Supraventricular tachycardia, a common acquired cardiac condition involving a heterogeneous grouping of arrhythmias, has been observed in 0.1–0.4% of the pediatric population, with a prevalence rate twice as high in females as well as patients of various ethnic and age differences [5]. Even subclinical, an inflammatory response in infancy may cause SVT [6]. The majority of SVTs are due to reciprocating atrioventricular (AV) tachycardia rather than rapid firing of a single focus in the atria (ectopic atrial tachycardia) or in the AV node (ectopic nodal tachycardia). AV reentrant or reciprocating tachycardia is not only the most common mechanism of SVT but also the most common tachyarrhythmia seen in the pediatric age group. 4CMenB and the fever that it causes may have triggered the reentry mechanism or may have annoyed ectopic focus causing SVT in this infant. Propranolol has been shown to be both safe and effective in neonates and infants, even at high doses, and propranolol is favored by pediatric electrophysiologists for the chronic management of SVT [7].

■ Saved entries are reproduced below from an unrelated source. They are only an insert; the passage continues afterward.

-- ==== Sys2Proof/Machine/Dispatch.lean ====
section
/-! DEFINITION. One arm per command of the opcode table (30_encoding.md R63). -/

namespace Sys2Proof.Machine

def exec (i : Instr) (s : State) : Host.Outcome State Fault Refusal :=
  match i with
  | .new sd => Sys2Proof.Machine.execNew sd s
  | .size sd => Sys2Proof.Machine.execSize sd s
  | .setbit sd => Sys2Proof.Machine.execSetbit sd s
  | .getbit sd => Sys2Proof.Machine.execGetbit sd s
  | .count sd => Sys2Proof.Machine.execCount sd s
  | .equals sd ss => Sys2Proof.Machine.execEquals sd ss s
  | .copy sd ss => Sys2Proof.Machine.execCopy sd ss s
  | .encode sd => Sys2Proof.Machine.execEncode sd s
  | .decode sd => Sys2Proof.Machine.execDecode sd s
  | .mux => Sys2Proof.Machine.execMux s
  | .index sd => Sys2Proof.Machine.execIndex sd s
  | .sethash sd => Sys2Proof.Machine.execSethash sd s
  | .gethash sd => Sys2Proof.Machine.execGethash sd s

end Sys2Proof.Machine
end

In our case, a febrile onset SVT episode was observed after the second dose of 4CMenB in the 11-month-old girl, although prophylactic paracetamol was given in accordance with the recommendations. Her physical examination and laboratory workup with viral antigens for common upper respiratory viral antigens were negative. She had no heart disease damaging the cardiac pathways including myocarditis, dilated cardiomyopathies, and congenital heart diseases such as Ebstein’s anomaly, single ventricle, and congenitally corrected transposition of the great arteries. She did not have any accessory pathways as the Wolff–Parkinson–White syndrome. The aforementioned diseases render the patient more susceptible to SVT. Her clinical course was uncomplicated, and she was discharged with oral propranolol therapy (3 mg/kg/d, oral, every eight hours) after 24 hours without complication. Following the family’s request, the last dose of 4CMenB was not given.

4. Conclusion

We would like to emphasize that prophylactic paracetamol may reduce fever and fever-associated SVT after 4CMenB vaccination.

Conflicts of Interest

The authors declare that there are no conflicts of interest regarding the publication of this paper.